EXERCISE PROMPT -
Among the entries below, find the line with "theorem State.enterService_timer_trackedNetId (s", then quote it and each following line up to and including the line with "(s.enterService .timer).cfg = s.cfg := rfl", and nothing else.

SOURCE DATA -
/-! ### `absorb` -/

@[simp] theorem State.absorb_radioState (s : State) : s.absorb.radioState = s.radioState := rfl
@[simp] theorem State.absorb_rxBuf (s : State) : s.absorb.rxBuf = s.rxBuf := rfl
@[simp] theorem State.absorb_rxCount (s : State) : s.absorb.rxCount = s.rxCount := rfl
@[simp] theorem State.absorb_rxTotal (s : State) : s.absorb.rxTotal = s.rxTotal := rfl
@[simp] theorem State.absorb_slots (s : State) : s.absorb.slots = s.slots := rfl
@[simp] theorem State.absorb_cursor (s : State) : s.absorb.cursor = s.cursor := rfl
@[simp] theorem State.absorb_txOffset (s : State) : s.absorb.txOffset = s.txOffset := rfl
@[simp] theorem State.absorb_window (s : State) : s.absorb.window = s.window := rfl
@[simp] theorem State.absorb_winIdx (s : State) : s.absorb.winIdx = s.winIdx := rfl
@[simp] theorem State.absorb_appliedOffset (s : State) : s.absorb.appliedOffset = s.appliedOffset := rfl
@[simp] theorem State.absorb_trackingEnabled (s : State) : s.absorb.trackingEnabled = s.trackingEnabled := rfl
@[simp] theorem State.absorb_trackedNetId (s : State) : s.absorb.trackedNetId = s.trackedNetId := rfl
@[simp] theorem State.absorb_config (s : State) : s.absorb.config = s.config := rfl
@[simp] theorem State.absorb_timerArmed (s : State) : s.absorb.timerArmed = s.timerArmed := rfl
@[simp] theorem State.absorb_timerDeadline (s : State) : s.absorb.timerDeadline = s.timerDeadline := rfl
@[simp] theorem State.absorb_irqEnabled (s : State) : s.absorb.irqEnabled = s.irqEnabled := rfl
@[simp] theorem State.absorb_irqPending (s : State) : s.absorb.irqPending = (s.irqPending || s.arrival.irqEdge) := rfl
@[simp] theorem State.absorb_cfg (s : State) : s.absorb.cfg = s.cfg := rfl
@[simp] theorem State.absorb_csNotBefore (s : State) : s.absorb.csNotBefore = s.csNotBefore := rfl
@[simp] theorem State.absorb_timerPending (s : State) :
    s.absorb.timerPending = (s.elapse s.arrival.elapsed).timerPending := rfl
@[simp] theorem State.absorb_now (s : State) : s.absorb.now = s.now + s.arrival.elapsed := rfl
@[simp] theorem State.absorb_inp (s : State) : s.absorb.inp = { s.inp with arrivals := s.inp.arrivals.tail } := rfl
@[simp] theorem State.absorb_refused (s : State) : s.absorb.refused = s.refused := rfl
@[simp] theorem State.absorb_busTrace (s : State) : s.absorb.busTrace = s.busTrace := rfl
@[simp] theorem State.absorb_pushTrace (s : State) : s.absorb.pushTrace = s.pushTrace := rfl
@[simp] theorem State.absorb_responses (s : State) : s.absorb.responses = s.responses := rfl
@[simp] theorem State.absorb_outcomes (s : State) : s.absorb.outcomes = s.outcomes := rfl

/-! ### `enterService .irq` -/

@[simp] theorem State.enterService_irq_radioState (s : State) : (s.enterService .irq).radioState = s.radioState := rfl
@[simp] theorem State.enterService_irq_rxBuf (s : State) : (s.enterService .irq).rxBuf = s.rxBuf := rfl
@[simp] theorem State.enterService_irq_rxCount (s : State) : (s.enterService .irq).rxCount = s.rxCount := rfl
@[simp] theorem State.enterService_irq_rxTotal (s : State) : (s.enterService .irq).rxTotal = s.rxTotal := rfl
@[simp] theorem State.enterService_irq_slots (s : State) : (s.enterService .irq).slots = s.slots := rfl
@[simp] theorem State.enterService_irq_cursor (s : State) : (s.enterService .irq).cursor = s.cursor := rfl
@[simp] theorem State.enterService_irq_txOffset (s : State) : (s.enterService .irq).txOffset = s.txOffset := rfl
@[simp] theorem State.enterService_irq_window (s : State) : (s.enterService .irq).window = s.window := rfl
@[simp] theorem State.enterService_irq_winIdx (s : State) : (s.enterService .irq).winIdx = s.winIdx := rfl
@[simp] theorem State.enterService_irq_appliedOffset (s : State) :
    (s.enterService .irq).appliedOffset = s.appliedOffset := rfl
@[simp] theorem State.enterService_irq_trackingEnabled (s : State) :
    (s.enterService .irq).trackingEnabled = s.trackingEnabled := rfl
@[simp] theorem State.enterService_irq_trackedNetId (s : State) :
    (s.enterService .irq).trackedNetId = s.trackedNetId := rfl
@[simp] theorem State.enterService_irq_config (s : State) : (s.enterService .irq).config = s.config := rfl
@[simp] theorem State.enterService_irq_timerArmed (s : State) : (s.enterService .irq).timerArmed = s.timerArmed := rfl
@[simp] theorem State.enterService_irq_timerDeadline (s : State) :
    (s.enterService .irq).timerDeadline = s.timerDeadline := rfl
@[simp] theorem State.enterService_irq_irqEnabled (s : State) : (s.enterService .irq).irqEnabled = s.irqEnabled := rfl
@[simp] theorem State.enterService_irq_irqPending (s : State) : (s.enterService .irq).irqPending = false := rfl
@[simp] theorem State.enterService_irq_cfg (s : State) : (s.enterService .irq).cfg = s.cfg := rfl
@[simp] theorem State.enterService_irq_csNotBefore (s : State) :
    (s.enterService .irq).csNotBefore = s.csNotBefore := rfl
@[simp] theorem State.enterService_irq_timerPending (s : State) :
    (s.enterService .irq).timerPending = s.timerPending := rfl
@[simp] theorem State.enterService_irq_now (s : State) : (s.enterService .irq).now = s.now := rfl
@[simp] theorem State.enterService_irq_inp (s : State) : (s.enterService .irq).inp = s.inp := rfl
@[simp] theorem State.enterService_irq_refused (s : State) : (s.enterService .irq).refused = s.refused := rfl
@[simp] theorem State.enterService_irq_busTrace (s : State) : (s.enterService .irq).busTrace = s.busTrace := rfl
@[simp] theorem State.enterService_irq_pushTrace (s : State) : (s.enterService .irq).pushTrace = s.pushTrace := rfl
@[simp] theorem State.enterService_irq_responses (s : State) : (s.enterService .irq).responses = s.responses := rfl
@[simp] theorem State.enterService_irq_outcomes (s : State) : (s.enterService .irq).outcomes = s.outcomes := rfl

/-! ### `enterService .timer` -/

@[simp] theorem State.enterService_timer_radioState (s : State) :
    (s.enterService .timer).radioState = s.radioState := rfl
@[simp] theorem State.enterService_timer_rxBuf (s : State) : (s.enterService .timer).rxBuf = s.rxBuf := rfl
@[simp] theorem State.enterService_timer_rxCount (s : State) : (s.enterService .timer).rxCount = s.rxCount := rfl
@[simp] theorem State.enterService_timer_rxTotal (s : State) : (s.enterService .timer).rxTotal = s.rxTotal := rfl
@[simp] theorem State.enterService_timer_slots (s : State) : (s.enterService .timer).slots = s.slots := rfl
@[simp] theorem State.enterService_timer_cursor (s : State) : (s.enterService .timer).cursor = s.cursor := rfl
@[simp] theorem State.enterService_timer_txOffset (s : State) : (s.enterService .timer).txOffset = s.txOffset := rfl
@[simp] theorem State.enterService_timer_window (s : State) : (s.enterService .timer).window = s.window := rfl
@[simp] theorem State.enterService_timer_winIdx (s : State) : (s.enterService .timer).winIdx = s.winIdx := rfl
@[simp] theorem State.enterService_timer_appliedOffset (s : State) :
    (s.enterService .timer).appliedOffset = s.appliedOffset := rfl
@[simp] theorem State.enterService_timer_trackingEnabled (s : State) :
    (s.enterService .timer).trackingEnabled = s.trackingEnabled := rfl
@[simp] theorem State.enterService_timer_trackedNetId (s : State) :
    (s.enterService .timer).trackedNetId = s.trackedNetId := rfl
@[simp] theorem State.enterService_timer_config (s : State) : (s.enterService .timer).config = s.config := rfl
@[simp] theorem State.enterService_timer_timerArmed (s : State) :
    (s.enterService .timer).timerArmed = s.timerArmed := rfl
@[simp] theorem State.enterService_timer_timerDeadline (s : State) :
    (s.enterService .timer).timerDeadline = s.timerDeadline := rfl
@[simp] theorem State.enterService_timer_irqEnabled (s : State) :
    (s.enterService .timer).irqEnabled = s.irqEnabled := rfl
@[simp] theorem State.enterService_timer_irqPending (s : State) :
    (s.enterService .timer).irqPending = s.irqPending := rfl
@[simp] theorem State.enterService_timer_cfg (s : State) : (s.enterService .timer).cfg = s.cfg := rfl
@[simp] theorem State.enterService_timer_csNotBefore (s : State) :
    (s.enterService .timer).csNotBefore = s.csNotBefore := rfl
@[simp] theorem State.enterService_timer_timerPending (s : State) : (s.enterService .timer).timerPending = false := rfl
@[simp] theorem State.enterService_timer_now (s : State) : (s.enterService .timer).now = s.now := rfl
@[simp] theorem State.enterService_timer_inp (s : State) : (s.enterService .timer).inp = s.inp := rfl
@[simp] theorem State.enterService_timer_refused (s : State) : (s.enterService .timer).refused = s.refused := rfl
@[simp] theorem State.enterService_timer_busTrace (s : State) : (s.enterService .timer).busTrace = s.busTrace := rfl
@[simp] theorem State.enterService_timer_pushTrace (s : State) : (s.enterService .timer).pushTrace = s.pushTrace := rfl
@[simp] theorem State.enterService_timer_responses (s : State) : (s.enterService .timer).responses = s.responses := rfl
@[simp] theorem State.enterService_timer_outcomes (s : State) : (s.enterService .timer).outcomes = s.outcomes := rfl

* * *

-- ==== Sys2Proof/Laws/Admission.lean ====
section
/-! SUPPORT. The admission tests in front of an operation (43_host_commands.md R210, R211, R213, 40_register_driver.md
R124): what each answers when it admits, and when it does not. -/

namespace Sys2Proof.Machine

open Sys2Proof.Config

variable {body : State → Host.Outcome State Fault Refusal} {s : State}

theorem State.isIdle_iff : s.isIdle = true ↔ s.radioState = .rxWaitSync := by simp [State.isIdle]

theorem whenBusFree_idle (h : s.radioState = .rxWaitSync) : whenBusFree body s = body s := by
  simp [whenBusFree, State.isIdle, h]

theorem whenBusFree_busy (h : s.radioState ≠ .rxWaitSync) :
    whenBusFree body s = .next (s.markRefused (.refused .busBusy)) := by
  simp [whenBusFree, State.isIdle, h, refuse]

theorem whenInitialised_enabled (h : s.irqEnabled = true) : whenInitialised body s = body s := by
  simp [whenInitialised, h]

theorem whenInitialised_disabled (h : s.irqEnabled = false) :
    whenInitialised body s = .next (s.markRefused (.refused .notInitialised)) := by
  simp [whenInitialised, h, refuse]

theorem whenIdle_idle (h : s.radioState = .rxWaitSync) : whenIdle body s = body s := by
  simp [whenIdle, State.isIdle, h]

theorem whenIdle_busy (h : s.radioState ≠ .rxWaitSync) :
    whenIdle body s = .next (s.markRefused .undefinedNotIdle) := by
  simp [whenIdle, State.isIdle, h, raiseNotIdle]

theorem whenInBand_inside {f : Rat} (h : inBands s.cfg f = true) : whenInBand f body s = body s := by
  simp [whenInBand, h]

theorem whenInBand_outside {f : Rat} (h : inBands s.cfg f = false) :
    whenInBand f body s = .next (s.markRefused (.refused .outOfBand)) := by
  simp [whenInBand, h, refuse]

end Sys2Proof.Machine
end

...

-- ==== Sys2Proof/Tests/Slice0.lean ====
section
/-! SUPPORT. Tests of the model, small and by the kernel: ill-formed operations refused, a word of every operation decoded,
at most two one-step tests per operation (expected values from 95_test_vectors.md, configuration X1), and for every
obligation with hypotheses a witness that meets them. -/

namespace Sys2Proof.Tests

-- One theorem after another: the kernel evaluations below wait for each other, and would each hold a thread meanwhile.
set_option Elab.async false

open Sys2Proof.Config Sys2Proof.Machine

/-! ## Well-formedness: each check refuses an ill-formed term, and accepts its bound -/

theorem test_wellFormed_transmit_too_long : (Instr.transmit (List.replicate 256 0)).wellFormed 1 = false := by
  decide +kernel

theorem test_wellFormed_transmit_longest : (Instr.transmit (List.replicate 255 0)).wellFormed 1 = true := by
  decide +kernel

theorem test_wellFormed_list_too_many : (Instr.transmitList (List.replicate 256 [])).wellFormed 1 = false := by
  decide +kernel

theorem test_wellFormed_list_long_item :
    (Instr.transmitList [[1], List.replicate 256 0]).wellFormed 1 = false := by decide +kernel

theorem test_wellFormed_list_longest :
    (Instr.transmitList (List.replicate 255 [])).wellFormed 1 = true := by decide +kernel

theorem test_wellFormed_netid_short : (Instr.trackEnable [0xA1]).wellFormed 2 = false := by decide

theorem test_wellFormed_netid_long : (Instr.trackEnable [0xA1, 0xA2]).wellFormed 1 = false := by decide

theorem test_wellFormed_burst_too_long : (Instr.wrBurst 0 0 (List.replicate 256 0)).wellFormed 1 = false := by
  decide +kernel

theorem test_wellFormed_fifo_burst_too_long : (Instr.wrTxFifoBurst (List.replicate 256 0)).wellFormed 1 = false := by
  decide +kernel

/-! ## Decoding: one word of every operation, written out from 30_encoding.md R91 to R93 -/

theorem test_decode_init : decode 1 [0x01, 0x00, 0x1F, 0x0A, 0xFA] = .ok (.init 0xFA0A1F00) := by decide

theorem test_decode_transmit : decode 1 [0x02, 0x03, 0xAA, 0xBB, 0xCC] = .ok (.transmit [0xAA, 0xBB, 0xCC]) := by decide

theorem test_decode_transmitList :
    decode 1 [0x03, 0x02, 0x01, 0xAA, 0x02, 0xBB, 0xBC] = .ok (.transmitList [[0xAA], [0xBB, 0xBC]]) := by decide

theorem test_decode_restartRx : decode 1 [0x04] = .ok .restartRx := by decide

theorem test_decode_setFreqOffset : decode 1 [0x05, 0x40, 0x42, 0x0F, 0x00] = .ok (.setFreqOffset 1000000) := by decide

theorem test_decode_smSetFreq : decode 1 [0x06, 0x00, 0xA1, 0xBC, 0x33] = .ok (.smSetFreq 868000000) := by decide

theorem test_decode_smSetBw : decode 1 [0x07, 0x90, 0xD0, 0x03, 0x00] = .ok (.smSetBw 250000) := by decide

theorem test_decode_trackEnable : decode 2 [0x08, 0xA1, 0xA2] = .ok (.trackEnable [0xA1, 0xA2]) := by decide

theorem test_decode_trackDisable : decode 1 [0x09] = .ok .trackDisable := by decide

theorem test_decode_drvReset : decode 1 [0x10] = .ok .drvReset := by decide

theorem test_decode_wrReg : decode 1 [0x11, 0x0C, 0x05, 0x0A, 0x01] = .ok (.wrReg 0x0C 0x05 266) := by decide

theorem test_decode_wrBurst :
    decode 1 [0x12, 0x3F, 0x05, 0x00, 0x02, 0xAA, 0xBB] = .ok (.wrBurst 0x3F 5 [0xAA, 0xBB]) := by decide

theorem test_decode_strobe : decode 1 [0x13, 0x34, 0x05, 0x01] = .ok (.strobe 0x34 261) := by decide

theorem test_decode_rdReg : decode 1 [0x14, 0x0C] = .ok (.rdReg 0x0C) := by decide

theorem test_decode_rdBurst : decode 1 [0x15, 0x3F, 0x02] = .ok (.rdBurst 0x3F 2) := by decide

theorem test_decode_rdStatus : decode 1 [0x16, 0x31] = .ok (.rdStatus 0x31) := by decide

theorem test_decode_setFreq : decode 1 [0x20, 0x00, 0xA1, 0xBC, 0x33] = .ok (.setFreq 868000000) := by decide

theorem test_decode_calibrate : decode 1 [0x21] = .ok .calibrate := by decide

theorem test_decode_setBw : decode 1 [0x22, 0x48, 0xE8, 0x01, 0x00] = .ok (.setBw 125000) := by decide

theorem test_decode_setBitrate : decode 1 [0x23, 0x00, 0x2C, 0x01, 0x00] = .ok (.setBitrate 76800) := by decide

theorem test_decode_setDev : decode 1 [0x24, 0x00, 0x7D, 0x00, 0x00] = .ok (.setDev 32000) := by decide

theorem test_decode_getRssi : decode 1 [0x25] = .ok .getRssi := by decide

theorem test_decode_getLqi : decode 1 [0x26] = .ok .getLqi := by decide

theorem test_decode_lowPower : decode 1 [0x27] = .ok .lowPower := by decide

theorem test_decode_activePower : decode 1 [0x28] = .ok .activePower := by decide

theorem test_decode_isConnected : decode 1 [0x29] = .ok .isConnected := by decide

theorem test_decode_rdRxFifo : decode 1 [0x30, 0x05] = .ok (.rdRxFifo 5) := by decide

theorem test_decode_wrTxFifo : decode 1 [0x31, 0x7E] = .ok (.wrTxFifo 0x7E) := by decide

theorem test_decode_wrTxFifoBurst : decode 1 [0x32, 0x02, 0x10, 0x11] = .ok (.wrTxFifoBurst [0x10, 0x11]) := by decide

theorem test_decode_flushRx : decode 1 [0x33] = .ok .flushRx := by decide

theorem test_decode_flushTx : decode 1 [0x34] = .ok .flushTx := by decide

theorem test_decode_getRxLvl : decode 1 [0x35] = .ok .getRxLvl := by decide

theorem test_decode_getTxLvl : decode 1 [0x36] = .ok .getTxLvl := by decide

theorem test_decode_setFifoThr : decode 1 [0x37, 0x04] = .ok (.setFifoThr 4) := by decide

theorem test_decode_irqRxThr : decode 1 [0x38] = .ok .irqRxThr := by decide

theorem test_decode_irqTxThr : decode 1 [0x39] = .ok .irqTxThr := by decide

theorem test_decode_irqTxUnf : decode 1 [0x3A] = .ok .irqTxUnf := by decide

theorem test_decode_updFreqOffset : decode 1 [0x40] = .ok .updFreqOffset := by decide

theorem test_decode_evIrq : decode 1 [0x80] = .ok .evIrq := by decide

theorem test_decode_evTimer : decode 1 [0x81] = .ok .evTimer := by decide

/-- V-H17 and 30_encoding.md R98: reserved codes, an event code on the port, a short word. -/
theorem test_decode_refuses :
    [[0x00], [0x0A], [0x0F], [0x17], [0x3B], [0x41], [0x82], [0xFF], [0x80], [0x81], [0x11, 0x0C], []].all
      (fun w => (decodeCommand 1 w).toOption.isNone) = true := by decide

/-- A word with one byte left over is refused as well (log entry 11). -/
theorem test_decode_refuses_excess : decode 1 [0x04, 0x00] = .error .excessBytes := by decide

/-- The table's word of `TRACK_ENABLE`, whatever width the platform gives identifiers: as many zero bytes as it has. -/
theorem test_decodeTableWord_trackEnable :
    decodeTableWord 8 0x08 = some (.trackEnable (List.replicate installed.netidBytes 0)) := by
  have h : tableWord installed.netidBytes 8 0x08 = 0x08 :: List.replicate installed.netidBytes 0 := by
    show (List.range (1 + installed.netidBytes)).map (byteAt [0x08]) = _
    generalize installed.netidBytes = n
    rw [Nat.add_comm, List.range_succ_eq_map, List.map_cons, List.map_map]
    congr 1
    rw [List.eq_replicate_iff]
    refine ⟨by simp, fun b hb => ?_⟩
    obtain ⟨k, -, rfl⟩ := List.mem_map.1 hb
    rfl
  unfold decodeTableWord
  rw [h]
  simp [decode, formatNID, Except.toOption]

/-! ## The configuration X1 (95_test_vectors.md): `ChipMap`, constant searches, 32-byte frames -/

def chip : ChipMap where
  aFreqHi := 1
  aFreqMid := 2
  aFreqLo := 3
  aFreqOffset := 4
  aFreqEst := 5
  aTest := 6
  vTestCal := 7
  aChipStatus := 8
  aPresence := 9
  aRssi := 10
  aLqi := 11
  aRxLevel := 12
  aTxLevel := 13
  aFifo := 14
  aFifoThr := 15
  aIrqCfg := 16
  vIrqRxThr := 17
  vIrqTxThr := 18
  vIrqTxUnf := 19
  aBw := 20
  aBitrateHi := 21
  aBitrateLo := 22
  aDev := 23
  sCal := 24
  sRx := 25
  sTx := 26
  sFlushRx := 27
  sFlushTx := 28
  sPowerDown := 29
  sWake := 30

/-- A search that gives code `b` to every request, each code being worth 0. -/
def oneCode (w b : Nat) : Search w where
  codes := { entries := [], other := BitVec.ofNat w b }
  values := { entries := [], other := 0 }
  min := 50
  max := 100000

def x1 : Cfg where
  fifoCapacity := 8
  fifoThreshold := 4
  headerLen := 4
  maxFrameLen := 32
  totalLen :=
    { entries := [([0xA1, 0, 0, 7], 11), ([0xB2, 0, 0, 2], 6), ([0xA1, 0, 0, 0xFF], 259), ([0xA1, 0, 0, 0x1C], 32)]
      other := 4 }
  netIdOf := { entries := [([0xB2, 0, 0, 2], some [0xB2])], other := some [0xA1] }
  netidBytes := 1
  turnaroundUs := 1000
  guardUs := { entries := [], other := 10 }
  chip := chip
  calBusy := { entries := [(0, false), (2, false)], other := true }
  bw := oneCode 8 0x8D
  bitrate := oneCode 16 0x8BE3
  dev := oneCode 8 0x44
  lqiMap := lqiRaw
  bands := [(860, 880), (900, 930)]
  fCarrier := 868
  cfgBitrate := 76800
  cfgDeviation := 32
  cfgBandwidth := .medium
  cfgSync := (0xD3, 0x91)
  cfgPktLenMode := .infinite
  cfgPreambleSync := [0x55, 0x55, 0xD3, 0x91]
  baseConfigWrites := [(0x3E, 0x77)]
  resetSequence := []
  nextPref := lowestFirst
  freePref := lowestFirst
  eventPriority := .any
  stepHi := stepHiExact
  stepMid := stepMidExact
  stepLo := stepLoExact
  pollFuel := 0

RESULT FOR THIS TASK -
@[simp] theorem State.enterService_timer_trackedNetId (s : State) :
    (s.enterService .timer).trackedNetId = s.trackedNetId := rfl
@[simp] theorem State.enterService_timer_config (s : State) : (s.enterService .timer).config = s.config := rfl
@[simp] theorem State.enterService_timer_timerArmed (s : State) :
    (s.enterService .timer).timerArmed = s.timerArmed := rfl
@[simp] theorem State.enterService_timer_timerDeadline (s : State) :
    (s.enterService .timer).timerDeadline = s.timerDeadline := rfl
@[simp] theorem State.enterService_timer_irqEnabled (s : State) :
    (s.enterService .timer).irqEnabled = s.irqEnabled := rfl
@[simp] theorem State.enterService_timer_irqPending (s : State) :
    (s.enterService .timer).irqPending = s.irqPending := rfl
@[simp] theorem State.enterService_timer_cfg (s : State) : (s.enterService .timer).cfg = s.cfg := rfl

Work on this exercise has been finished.